Collected data entries
/-- The task that rules 1 to 3 of R245 give a tile among those not left out, with whether rule 2 names it. -/
def State.choose (s : State) (t : PTile) (out : List Nat) : Option (Nat × Bool) :=
  let can := (s.die (dieOf t)).slots.filter (fun e => s.mayTake t e.2 && !out.contains e.1)
  let top := can.foldl (fun m e => max m e.2.prio) 0
  let best := can.filter (fun e => e.2.prio = top)
  let succ := best.filter (fun e => match (s.tile t).lastTask with
    | some a => e.2.src = .exit a
    | none => false)
  let oldest (l : AMap TSlot) : Option Nat :=
    (l.foldl (fun (m : Option (Nat × Nat)) e =>
      match m with
      | none => some (e.1, e.2.age)
      | some q => if e.2.age < q.2 then some (e.1, e.2.age) else m) none).map (·.1)
  match oldest succ with
  | some n => some (n, true)
  | none => (oldest best).map (fun n => (n, false))

/-- The tiles of a die. -/
def tilesOf (d : Bool) : List PTile := (List.range 64).map (fun i => BitVec.ofNat 7 (i + if d then 64 else 0))

/-- The free tile served next and its task, none of those left out (R245): first the free tiles that rule 2 serves, in the order in
which they became free, then the others, lowest PTILE first. -/
def State.pick (s : State) (d : Bool) (out : List Nat) : Option (PTile × Nat) :=
  let free := (tilesOf d).filterMap (fun t => if s.isFree t then (s.choose t out).map (fun q => (t, q)) else none)
  let first := free.filter (fun e => e.2.2)
  let pick := first.foldl (fun (m : Option (PTile × Nat × Bool)) e =>
    match m with
    | none => some e
    | some q => if (s.tile e.1).freed < (s.tile q.1).freed then some e else m) none
  match pick with
  | some e => some (e.1, e.2.1)
  | none => (free.head?).map (fun e => (e.1, e.2.1))

/-- The tasks of a die whose latest resumption has been refused (R353, R357). -/
def State.refusedTasks (s : State) (d : Bool) : List Nat :=
  ((s.die d).slots.filter (fun e => e.2.refused)).map (·.1)

/-- The address at which a task starts (R36, R249). -/
def entryOf (e : TSlot) : Pc := if e.settled then e.lb.d1.extractLsb' 0 48 else e.lb.d0.extractLsb' 0 48

/-- A tile context at the dispatch of a task that has not run (R108, R123, R158, R204, R259, R268, R341). -/
def startTask (c : TCtx) (n : Nat) (e : TSlot) : TCtx :=
  { c with
    task := some ⟨BitVec.ofNat 11 n, e.lb, e.lba⟩
    c := { Engine.reset with pc := entryOf e, walking := true }
    v := .reset
    m := .reset
    x := .reset
    qs := [], cqc := [], cqv := [], lcs := [], fills := []
    sp := BitVec.ofNat 21 (c.spbase.toNat % 2 ^ 21 / 64 * 64)
    win := winOf (e.lb.d0.extractLsb' 48 8).toNat
    feed := [], pending := [], vloads := [], vstores := [], tick := 0
    mstack := [], mq := [], heap := .reset, drain := none, late := false
    xstack := [], gslots := c.unsync, gsync := none
    inh := false, dbl := false, resumed := false, wdraw := false, recStop := false }

/-- The acquire at DIE scope of a dispatch (R95, R225, R245). -/
def State.dispatchAcquire (s : State) (t : PTile) (e : TSlot) : State :=
  (e.rels.foldl (fun s r => s.joinRelease t 3 r) s).acquireCache t 3

/-- TASK_AGING (R245): a task READY for 2^20 ck rises one PRIO level, up to 3. -/
def execTaskAging (die : Bool) (slot : BitVec 11) (s : State) : Host.Outcome State Fault Refusal :=
  .next (s.modSlot die slot.toNat (fun t =>
    if t.st = .ready && 2 ^ 20 ≤ t.readyCk then { t with prio := min 3 (t.prio + 1), readyCk := 0 } else t))

end Sys2Proof.Machine
end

__WHAT IS REQUIRED__:
Each line above should be copied exactly, with no line missing.

__YOUR RESPONSE__:
/-- The task that rules 1 to 3 of R245 give a tile among those not left out, with whether rule 2 names it. -/
def State.choose (s : State) (t : PTile) (out : List Nat) : Option (Nat × Bool) :=
  let can := (s.die (dieOf t)).slots.filter (fun e => s.mayTake t e.2 && !out.contains e.1)
  let top := can.foldl (fun m e => max m e.2.prio) 0
  let best := can.filter (fun e => e.2.prio = top)
  let succ := best.filter (fun e => match (s.tile t).lastTask with
    | some a => e.2.src = .exit a
    | none => false)
  let oldest (l : AMap TSlot) : Option Nat :=
    (l.foldl (fun (m : Option (Nat × Nat)) e =>
      match m with
      | none => some (e.1, e.2.age)
      | some q => if e.2.age < q.2 then some (e.1, e.2.age) else m) none).map (·.1)
  match oldest succ with
  | some n => some (n, true)
  | none => (oldest best).map (fun n => (n, false))

/-- The tiles of a die. -/
def tilesOf (d : Bool) : List PTile := (List.range 64).map (fun i => BitVec.ofNat 7 (i + if d then 64 else 0))

/-- The free tile served next and its task, none of those left out (R245): first the free tiles that rule 2 serves, in the order in
which they became free, then the others, lowest PTILE first. -/
def State.pick (s : State) (d : Bool) (out : List Nat) : Option (PTile × Nat) :=
  let free := (tilesOf d).filterMap (fun t => if s.isFree t then (s.choose t out).map (fun q => (t, q)) else none)
  let first := free.filter (fun e => e.2.2)
  let pick := first.foldl (fun (m : Option (PTile × Nat × Bool)) e =>
    match m with
    | none => some e
    | some q => if (s.tile e.1).freed < (s.tile q.1).freed then some e else m) none
  match pick with
  | some e => some (e.1, e.2.1)
  | none => (free.head?).map (fun e => (e.1, e.2.1))

/-- The tasks of a die whose latest resumption has been refused (R353, R357). -/
def State.refusedTasks (s : State) (d : Bool) : List Nat :=
  ((s.die d).slots.filter (fun e => e.2.refused)).map (·.1)

/-- The address at which a task starts (R36, R249). -/
def entryOf (e : TSlot) : Pc := if e.settled then e.lb.d1.extractLsb' 0 48 else e.lb.d0.extractLsb' 0 48

/-- A tile context at the dispatch of a task that has not run (R108, R123, R158, R204, R259, R268, R341). -/
def startTask (c : TCtx) (n : Nat) (e : TSlot) : TCtx :=
  { c with
    task := some ⟨BitVec.ofNat 11 n, e.lb, e.lba⟩
    c := { Engine.reset with pc := entryOf e, walking := true }
    v := .reset
    m := .reset
    x := .reset
    qs := [], cqc := [], cqv := [], lcs := [], fills := []
    sp := BitVec.ofNat 21 (c.spbase.toNat % 2 ^ 21 / 64 * 64)
    win := winOf (e.lb.d0.extractLsb' 48 8).toNat
    feed := [], pending := [], vloads := [], vstores := [], tick := 0
    mstack := [], mq := [], heap := .reset, drain := none, late := false
    xstack := [], gslots := c.unsync, gsync := none
    inh := false, dbl := false, resumed := false, wdraw := false, recStop := false }

/-- The acquire at DIE scope of a dispatch (R95, R225, R245). -/
def State.dispatchAcquire (s : State) (t : PTile) (e : TSlot) : State :=
  (e.rels.foldl (fun s r => s.joinRelease t 3 r) s).acquireCache t 3

/-- TASK_AGING (R245): a task READY for 2^20 ck rises one PRIO level, up to 3. -/
def execTaskAging (die : Bool) (slot : BitVec 11) (s : State) : Host.Outcome State Fault Refusal :=
  .next (s.modSlot die slot.toNat (fun t =>
    if t.st = .ready && 2 ^ 20 ≤ t.readyCk then { t with prio := min 3 (t.prio + 1), readyCk := 0 } else t))

end Sys2Proof.Machine
end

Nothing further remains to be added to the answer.